=== Section Start ===

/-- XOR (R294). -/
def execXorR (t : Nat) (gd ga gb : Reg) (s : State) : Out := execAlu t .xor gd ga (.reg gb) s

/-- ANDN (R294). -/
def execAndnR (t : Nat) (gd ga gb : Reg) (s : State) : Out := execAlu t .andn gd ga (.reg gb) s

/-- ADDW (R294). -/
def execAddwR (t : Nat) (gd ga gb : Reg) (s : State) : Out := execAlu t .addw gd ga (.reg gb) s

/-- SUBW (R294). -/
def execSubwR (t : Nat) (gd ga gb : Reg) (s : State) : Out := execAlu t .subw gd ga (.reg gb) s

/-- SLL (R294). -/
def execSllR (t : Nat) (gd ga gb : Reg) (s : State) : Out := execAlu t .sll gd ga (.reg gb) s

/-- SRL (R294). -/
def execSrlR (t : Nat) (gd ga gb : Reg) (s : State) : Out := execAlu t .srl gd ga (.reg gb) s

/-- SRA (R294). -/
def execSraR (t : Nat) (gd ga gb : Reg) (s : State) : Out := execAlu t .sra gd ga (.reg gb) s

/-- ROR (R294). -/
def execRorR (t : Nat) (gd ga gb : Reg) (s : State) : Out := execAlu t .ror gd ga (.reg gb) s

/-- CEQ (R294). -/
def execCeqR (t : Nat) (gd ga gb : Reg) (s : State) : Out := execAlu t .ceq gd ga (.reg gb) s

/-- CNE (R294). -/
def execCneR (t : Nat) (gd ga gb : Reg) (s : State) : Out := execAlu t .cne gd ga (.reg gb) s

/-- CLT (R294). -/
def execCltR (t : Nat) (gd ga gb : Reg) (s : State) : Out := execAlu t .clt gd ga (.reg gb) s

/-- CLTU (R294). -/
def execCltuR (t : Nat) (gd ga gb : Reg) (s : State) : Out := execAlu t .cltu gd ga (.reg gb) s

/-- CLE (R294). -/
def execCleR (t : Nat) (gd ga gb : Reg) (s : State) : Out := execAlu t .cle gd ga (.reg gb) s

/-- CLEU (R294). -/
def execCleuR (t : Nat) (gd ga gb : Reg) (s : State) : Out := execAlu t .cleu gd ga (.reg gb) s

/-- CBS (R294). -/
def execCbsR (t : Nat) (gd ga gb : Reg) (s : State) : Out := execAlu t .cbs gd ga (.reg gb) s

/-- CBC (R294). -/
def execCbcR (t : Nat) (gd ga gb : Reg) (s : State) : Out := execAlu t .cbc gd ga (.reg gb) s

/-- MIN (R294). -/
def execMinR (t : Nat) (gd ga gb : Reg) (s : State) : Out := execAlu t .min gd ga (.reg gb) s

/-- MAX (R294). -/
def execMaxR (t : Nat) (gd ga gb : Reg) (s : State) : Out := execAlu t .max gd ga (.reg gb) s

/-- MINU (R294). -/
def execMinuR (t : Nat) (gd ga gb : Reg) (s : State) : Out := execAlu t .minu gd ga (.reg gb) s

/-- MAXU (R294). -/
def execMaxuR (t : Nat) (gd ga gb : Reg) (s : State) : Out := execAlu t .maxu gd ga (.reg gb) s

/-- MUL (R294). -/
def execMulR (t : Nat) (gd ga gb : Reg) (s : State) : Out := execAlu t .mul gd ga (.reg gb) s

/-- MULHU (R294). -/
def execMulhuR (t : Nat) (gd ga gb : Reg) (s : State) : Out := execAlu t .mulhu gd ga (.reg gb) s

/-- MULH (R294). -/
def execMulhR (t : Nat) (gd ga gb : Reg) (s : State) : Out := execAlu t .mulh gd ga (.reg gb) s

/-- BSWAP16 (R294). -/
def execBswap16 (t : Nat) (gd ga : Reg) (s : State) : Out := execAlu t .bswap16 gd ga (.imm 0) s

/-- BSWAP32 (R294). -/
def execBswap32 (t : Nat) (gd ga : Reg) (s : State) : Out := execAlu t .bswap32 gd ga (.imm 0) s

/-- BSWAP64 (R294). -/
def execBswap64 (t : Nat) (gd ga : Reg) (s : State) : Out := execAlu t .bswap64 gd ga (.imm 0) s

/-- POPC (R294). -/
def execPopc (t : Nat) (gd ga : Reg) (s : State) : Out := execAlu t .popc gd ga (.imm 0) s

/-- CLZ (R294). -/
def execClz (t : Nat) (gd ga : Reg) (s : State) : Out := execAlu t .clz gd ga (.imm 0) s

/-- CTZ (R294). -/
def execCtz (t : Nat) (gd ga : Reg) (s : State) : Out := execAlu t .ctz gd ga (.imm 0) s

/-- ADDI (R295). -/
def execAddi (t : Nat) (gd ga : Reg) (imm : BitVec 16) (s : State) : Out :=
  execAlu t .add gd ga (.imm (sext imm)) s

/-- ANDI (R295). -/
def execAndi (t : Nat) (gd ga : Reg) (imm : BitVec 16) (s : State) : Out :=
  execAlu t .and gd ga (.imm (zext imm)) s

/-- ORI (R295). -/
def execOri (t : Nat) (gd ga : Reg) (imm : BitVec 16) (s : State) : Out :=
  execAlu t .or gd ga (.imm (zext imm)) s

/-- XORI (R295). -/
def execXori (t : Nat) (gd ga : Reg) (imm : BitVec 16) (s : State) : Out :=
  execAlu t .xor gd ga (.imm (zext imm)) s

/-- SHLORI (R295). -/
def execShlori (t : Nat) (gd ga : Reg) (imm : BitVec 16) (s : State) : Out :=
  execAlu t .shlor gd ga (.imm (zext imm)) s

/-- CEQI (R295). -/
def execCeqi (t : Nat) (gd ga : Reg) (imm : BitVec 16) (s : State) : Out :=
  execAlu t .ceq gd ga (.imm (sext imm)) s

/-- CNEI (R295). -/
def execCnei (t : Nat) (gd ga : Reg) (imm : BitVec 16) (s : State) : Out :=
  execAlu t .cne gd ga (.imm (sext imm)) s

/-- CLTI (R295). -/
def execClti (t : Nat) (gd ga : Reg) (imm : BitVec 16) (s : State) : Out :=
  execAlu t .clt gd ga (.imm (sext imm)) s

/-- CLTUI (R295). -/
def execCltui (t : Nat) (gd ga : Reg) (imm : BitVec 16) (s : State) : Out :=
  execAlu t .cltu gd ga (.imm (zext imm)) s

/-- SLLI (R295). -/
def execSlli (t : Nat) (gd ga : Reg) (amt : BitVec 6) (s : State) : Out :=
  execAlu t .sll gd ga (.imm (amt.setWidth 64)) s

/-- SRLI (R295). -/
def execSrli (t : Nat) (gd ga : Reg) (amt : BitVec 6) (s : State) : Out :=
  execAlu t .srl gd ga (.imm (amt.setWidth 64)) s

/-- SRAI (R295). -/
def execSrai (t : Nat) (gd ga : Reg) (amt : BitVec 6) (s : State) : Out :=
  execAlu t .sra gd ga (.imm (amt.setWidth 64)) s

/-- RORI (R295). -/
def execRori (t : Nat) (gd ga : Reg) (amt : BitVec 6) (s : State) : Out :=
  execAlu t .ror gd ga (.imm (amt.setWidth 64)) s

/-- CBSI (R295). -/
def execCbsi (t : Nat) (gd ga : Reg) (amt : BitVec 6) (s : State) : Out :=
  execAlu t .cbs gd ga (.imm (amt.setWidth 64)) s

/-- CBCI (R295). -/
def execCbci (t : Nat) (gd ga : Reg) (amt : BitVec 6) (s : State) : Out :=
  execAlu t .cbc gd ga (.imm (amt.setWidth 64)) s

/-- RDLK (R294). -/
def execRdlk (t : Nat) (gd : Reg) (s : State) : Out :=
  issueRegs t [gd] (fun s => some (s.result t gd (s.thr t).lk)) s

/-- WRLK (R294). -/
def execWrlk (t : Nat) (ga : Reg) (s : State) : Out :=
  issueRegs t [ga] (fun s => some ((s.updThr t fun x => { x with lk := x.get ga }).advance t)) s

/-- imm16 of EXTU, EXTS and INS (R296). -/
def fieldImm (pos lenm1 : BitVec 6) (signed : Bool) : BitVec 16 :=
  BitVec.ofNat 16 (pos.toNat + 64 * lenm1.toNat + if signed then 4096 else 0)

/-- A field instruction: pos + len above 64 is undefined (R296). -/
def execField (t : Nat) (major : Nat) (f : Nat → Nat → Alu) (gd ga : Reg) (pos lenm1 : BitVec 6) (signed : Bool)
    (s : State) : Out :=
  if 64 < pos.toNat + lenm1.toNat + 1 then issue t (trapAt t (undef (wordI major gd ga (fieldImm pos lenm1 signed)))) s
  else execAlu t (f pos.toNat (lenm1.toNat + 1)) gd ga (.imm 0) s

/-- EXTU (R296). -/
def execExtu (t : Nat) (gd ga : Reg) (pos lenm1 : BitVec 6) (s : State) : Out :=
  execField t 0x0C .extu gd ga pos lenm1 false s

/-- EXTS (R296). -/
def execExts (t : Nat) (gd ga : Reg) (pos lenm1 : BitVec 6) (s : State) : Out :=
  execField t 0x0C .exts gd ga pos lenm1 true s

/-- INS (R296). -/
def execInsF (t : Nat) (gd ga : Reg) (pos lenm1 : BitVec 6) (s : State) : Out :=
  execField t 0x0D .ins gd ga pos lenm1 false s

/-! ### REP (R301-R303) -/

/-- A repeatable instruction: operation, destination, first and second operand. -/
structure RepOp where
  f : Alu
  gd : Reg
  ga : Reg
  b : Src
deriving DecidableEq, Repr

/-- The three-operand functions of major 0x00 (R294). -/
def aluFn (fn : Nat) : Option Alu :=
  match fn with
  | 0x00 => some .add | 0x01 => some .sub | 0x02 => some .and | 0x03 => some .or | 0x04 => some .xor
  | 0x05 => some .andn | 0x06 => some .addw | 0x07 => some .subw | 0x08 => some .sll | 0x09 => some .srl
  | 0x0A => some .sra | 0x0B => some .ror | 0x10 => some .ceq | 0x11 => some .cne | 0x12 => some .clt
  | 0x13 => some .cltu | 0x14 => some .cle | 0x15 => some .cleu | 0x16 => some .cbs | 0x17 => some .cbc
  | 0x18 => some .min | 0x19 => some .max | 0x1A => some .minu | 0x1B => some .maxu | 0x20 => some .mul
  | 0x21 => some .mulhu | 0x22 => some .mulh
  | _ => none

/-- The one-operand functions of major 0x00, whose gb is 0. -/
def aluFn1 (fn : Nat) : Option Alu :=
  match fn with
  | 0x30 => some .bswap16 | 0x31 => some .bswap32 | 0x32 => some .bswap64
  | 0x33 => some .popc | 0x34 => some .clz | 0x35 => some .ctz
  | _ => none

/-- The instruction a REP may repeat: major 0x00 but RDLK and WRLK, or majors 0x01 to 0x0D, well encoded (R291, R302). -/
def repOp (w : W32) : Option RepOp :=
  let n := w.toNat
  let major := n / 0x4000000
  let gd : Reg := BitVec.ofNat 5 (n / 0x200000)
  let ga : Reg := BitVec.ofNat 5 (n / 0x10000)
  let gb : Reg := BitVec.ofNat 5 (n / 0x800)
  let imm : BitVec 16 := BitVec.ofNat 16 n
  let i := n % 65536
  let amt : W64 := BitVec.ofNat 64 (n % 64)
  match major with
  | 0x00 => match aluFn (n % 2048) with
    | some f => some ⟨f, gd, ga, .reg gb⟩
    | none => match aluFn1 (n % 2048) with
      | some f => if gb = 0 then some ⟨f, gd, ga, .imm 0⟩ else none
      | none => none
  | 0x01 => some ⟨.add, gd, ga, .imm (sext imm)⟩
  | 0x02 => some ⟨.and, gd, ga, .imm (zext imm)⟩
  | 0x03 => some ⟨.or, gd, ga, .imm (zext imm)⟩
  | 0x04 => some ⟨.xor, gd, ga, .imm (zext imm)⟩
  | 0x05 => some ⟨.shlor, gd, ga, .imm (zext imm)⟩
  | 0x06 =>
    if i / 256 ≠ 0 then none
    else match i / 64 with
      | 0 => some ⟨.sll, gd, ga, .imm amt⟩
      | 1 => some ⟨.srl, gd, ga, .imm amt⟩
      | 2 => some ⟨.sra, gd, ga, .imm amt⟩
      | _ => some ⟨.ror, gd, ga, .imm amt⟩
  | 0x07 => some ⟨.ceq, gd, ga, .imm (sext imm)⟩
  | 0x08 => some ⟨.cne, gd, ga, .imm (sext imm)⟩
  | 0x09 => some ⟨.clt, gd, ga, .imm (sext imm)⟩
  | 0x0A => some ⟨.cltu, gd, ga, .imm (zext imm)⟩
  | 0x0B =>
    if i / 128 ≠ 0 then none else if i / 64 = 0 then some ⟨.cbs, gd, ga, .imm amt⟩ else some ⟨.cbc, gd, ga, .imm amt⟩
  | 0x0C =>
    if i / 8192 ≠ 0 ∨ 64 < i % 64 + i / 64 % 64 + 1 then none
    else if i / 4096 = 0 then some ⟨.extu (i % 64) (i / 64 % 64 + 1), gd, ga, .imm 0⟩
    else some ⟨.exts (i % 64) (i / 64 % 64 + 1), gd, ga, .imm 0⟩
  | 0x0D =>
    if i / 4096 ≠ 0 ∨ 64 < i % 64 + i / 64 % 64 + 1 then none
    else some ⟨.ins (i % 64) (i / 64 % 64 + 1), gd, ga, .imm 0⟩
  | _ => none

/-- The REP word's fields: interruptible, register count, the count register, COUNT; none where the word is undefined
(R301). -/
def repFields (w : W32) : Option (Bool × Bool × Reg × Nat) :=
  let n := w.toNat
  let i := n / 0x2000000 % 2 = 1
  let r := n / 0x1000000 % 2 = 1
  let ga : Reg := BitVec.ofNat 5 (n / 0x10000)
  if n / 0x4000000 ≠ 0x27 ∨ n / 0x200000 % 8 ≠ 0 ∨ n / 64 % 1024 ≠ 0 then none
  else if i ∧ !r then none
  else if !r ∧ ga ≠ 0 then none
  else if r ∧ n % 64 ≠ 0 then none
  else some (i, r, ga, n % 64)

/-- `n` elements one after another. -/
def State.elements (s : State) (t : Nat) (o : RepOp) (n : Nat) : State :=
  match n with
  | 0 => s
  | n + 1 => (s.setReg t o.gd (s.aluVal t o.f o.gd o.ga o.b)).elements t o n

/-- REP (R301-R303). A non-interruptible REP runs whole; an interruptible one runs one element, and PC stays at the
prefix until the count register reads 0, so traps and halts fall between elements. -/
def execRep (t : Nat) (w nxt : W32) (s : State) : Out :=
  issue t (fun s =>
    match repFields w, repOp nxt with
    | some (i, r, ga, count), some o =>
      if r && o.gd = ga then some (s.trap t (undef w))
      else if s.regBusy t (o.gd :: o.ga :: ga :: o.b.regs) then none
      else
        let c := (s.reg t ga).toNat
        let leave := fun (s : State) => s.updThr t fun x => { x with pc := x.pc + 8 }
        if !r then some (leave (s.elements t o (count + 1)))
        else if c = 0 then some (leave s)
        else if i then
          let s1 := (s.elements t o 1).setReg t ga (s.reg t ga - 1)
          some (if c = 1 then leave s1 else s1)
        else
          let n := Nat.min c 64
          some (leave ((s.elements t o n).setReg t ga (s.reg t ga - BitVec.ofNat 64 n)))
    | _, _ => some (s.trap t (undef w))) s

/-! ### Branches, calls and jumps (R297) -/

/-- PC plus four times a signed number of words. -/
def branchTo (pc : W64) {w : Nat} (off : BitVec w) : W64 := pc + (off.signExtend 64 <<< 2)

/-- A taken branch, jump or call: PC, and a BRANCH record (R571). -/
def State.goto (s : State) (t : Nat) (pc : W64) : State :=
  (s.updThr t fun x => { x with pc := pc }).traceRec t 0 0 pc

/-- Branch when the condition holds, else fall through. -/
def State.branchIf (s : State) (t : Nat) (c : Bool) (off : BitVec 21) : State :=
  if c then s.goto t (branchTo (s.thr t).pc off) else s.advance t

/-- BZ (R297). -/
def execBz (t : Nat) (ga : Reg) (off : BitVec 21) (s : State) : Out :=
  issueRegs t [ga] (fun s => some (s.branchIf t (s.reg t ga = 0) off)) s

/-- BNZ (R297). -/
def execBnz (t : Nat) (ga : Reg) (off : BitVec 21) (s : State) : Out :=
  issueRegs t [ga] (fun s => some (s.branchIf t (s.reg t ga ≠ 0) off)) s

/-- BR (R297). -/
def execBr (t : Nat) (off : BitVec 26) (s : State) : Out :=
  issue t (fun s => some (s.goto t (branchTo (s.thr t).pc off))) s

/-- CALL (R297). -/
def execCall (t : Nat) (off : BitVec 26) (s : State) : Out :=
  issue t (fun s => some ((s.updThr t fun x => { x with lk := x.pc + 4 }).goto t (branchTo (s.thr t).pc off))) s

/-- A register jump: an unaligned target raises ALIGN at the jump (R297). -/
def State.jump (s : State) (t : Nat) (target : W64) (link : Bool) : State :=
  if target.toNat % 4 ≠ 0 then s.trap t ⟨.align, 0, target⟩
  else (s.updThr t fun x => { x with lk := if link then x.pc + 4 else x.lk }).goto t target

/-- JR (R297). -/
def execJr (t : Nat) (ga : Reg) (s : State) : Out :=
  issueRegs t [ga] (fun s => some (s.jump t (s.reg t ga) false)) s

=== Section End ===
=== Section Start ===

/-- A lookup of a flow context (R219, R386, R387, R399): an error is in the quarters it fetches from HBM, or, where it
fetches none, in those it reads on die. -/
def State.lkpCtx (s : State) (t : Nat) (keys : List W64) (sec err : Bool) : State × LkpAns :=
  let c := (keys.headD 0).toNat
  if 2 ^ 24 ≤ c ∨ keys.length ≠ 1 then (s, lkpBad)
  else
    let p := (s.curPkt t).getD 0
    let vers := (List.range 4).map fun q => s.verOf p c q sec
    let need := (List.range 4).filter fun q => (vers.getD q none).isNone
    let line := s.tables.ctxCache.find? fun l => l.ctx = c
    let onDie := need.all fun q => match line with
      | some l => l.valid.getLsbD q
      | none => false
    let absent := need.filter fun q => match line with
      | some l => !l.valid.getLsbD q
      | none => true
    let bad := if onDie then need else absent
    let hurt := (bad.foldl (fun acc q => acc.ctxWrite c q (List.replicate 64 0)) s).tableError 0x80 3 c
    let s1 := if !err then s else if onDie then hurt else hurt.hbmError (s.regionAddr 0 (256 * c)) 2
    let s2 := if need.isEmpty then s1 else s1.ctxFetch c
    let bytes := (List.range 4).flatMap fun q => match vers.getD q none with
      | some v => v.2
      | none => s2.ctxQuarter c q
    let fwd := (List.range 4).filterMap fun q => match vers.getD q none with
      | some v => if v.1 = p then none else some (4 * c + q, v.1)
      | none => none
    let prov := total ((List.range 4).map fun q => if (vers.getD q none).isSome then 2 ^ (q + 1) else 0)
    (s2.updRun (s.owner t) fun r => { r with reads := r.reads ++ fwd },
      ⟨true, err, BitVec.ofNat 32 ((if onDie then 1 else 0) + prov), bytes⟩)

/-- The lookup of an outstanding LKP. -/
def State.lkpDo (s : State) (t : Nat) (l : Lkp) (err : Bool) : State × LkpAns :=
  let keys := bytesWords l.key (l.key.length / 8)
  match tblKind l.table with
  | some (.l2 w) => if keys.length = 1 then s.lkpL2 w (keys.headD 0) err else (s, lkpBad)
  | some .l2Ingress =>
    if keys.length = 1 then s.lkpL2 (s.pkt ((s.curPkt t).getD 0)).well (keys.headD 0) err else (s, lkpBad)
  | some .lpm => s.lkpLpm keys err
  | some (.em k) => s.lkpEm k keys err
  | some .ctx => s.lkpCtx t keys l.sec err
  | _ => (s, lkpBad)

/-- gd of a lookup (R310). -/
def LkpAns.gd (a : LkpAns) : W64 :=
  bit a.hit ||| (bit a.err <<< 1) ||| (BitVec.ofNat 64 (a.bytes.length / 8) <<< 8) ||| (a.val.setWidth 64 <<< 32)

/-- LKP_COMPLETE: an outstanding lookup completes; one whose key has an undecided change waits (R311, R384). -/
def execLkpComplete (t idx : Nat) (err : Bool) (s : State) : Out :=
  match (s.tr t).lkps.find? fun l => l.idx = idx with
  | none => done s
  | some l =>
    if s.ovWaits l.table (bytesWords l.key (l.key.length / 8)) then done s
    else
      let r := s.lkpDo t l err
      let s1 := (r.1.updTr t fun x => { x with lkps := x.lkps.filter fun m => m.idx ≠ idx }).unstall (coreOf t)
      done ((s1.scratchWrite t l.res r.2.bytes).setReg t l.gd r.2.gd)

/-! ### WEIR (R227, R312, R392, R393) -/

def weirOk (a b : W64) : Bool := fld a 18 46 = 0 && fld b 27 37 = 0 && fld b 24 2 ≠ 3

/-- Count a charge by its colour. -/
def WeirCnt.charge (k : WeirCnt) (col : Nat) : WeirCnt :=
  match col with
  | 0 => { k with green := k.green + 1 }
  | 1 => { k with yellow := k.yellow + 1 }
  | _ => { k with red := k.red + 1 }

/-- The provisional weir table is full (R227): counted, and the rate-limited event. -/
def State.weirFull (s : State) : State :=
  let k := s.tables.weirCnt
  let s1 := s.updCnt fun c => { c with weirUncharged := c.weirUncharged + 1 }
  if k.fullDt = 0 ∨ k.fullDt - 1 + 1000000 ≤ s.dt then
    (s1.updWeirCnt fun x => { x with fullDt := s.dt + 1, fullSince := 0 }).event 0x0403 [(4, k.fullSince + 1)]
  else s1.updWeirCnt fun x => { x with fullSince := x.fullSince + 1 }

=== Section End ===
=== Section Start ===

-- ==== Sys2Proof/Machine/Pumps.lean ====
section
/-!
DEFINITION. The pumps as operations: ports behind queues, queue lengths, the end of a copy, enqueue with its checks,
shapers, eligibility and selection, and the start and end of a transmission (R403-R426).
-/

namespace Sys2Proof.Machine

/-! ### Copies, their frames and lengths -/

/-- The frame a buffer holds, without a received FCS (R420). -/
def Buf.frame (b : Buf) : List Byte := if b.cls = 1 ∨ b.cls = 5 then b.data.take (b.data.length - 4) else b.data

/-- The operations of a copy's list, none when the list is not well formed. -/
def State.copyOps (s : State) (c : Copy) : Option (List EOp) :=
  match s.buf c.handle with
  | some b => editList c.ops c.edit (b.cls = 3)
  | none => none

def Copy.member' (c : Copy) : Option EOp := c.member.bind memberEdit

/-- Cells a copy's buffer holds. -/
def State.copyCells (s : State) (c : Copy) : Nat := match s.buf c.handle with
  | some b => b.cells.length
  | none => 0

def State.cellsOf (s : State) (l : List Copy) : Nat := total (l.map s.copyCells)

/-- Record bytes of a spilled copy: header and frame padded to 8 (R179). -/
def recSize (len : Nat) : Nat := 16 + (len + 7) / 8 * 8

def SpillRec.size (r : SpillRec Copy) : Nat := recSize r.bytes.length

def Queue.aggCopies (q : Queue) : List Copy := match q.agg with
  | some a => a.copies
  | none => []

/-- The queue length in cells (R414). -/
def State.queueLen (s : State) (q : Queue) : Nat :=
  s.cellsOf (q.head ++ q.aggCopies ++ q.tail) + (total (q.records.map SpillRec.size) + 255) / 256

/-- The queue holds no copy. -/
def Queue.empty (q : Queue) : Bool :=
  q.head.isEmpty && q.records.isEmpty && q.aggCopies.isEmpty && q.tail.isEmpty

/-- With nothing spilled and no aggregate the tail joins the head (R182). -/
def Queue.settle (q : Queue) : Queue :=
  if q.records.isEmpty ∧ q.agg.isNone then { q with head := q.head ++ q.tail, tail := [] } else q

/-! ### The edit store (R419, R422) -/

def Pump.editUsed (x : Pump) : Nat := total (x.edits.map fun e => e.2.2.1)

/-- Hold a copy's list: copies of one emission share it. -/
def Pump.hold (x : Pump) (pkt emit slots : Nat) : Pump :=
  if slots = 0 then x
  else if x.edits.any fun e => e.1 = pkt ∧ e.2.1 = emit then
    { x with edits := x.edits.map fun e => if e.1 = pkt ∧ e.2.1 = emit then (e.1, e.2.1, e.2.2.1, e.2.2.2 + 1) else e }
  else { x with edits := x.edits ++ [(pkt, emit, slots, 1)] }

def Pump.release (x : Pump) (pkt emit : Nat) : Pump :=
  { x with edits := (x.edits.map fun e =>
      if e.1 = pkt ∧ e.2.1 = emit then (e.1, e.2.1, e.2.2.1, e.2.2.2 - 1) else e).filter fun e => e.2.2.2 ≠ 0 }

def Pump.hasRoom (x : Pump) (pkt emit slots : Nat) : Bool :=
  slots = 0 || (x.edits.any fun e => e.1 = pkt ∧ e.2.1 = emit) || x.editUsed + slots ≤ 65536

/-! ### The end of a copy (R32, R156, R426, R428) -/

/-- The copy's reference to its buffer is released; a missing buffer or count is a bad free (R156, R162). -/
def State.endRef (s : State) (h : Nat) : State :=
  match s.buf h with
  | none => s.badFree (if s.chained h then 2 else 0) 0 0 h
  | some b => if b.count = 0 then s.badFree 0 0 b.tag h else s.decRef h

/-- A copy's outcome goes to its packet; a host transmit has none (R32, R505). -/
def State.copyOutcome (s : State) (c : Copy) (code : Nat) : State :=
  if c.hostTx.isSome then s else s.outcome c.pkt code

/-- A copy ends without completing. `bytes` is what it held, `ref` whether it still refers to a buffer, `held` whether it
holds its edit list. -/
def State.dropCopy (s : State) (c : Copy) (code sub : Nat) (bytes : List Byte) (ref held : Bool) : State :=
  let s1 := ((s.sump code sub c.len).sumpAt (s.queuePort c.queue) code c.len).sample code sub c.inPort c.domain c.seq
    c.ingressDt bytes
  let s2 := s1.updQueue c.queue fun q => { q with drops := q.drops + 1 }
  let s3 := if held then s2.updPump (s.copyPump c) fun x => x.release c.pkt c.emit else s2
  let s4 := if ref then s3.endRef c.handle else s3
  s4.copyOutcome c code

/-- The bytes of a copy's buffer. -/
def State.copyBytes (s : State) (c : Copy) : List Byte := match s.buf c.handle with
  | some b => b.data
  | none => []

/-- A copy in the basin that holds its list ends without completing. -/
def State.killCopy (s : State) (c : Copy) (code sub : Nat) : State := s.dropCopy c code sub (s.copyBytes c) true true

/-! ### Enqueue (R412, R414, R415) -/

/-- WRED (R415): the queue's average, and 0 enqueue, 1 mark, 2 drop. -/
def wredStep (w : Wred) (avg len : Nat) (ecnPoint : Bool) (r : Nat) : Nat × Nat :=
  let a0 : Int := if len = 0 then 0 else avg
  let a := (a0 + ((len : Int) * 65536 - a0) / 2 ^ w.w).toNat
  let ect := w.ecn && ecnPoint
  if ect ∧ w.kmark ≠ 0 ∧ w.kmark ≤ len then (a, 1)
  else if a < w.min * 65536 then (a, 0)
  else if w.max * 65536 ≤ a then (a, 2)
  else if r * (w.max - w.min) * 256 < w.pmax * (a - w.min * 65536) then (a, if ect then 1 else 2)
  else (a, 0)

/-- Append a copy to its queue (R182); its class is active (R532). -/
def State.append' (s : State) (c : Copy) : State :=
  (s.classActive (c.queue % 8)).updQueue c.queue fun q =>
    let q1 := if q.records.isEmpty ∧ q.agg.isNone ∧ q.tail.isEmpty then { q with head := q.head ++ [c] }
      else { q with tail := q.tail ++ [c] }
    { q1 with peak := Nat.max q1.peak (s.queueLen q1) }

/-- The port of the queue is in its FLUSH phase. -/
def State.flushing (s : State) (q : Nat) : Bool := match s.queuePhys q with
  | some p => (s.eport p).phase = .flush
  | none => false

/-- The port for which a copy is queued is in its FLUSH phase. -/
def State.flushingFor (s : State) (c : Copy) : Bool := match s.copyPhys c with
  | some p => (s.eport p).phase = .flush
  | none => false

=== Section End ===

Taking the listing above line by line, say how many lines include the string "holds", and give only that number.

6